Case in point: Markurdi, where parents sell children for a paltry N4, 000.00. Twenty-something-year-old teachers r*pe seven-year-olds in schools, while some of them turn around to say “she seduced me.” How does a seven-year-old seduce an adult? What does such child even know as seduction? Still in Benue State, a “wiser” single mother decided to sell off her eight-month old baby for N200, 000.00 at the alleged persuasion of a neighbour. The neighbour allegedly persuaded a 19-year-old Aladi Abbah to sell off her baby to better her lot. 

It was reported that the baby, which was taken to Kano to be auctioned off, was re-sold to another buyer, a female pastor, who resided in Kano. In March this year, the police arraigned a 25-year-old man before an Igbosere Magistrate’s Court, Lagos, for allegedly raping a nine-year-old girl. Another 11-year-old was not only raped earlier in the year, but she was infected with HIV by her four assailants. 

A commercial motorcyclist and tenant in the house where the victim resided with her father and stepmother reportedly led the gang that allegedly raped the young girl. In the course of interrogation by the Special Lagos State Task Force, the suspect named his accomplices as his own brother-in-law, cousin of the raped girl and another man simply referred to as Yellow. Violence against children, experts say is the bane of national development. They add that violence is targeted at children at home, schools and the society.

 Children experience worse of violence, they said, through child labour and abuse. According to the UNICEF’s 2011 estimates, around 150 million children aged between five and 14 in developing countries, about 16 per cent of all children in this age group, are involved in child labour, while the International Labour Organisation (ILO) estimated that throughout the world, around 215 million children under the age of 18 are engaged in full-time work. 

ILO 2010’s Facts on Child Labour suggested that more boys are involved in child labour, while the UNICEF 2011 State of the World’s Children estimates that roughly 90 per cent of children involved in domestic labour are girls. The UNICEF expresses concern that the prevalence of child labour in Sub Saharan Africa is on the increase with regard to children between the ages of five and 14. 
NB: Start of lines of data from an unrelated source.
-- ==== Sys2Proof/Proofs/Deeds.lean ====
section
/-!
PROOFS. What a command does to the machine. A `Deed` is either something that the inside of a command does (`Keeps` and
`Run`), or one of the few changes that a command makes itself; `Does` is any number of them. `Act` names the changes that
only some commands may make. The invariants of every step then need a proof for each kind of deed only.
-/

-- One proof after another: in the joined text each worker would hold a stack of its own.
set_option Elab.async false

namespace Sys2Proof.Machine

/-! ### Deeds -/

/-- The changes that only some commands make. -/
inductive Act where
  | close
  | reply
  | rack (r : Rack)
  | clear (x : Bus)
  | trip
  | lane (l : LaneId)
  | work
  | tables
  | disps
  | wear
  | done
  | newPanel

/-- Card `c` loses its orders, and its claimed crosspoints become UNKNOWN (R39). -/
def cardEmptied (s : State) (c : CardId) : State :=
  allBuses.foldl (fun s x => s.modXps x ((cardPoints c).filter (fun p => s.claimed x p)) XRec.lost)
    (s.setCard c { s.card c with pending := none, priority := [], ordinary := [] })

/-- A lost card: it is emptied, and the requests that lose it are told (R39). -/
theorem cardLost_eq (s : State) (c : CardId) :
    cardLost s c = (allBuses.foldl (fun u x => requestLosesCard u c
      (x ∈ allBuses.filter (fun x => (s.card c).losesBreakOf x)) x) (cardEmptied s c),
        allBuses.filter (fun x => (cardPoints c).any (fun p => s.claimed x p))) := rfl

theorem cardEmptied_eq (s : State) (c : CardId) :
    cardEmptied s c = { s with matrix := { s.matrix with
      xps := (cardEmptied s c).matrix.xps
      cards := s.matrix.cards.set c.val { s.card c with pending := none, priority := [], ordinary := [] } } } := by
  have h : ∀ (l : List Bus) (u : State),
      l.foldl (fun s x => s.modXps x ((cardPoints c).filter (fun p => s.claimed x p)) XRec.lost) u =
        { u with matrix := { u.matrix with xps := (l.foldl (fun s x =>
          s.modXps x ((cardPoints c).filter (fun p => s.claimed x p)) XRec.lost) u).matrix.xps } } := by
    intro l
    induction l with
    | nil => exact fun _ => rfl
    | cons x l ih => intro u; rw [List.foldl_cons, ih, State.modXps_eq]
  unfold cardEmptied
  rw [h]
  rfl

theorem Keeps.cardEmptied {Q : Rec → Prop} {s t : State} (c : CardId) (h : Keeps Q s t) :
    Keeps Q s (cardEmptied t c) :=
  Keeps.foldl _ (fun _ _ hu => Keeps.modXps _ _ _ (fun r => by unfold XRec.lost; split <;> rfl) hu) _
    (Keeps.setCard c _ (by rfl) (by simp) (fun _ _ hp => by cases hp) h)

/-- No frame shown closes a relay or makes a source live. -/
def Calm (s : State) : Prop := ∀ e ∈ s.out, e.2.harmless = true

/-- The tag and the kind of a response (R187). -/
def Resp.head (r : Resp) : Half × Byte := (r.tag, r.kind)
Africa is considered by the world as the poorest continent. Due to this peculiar nature, it is often considered the most affected by child labour. Over 70 per cent of the continent’s population is said to live and work in extremely poor conditions, while 32 per cent of the 250 million children work in Africa. Child labour has continued to remain a major source of concern in spite of Nigeria’s legislative measures.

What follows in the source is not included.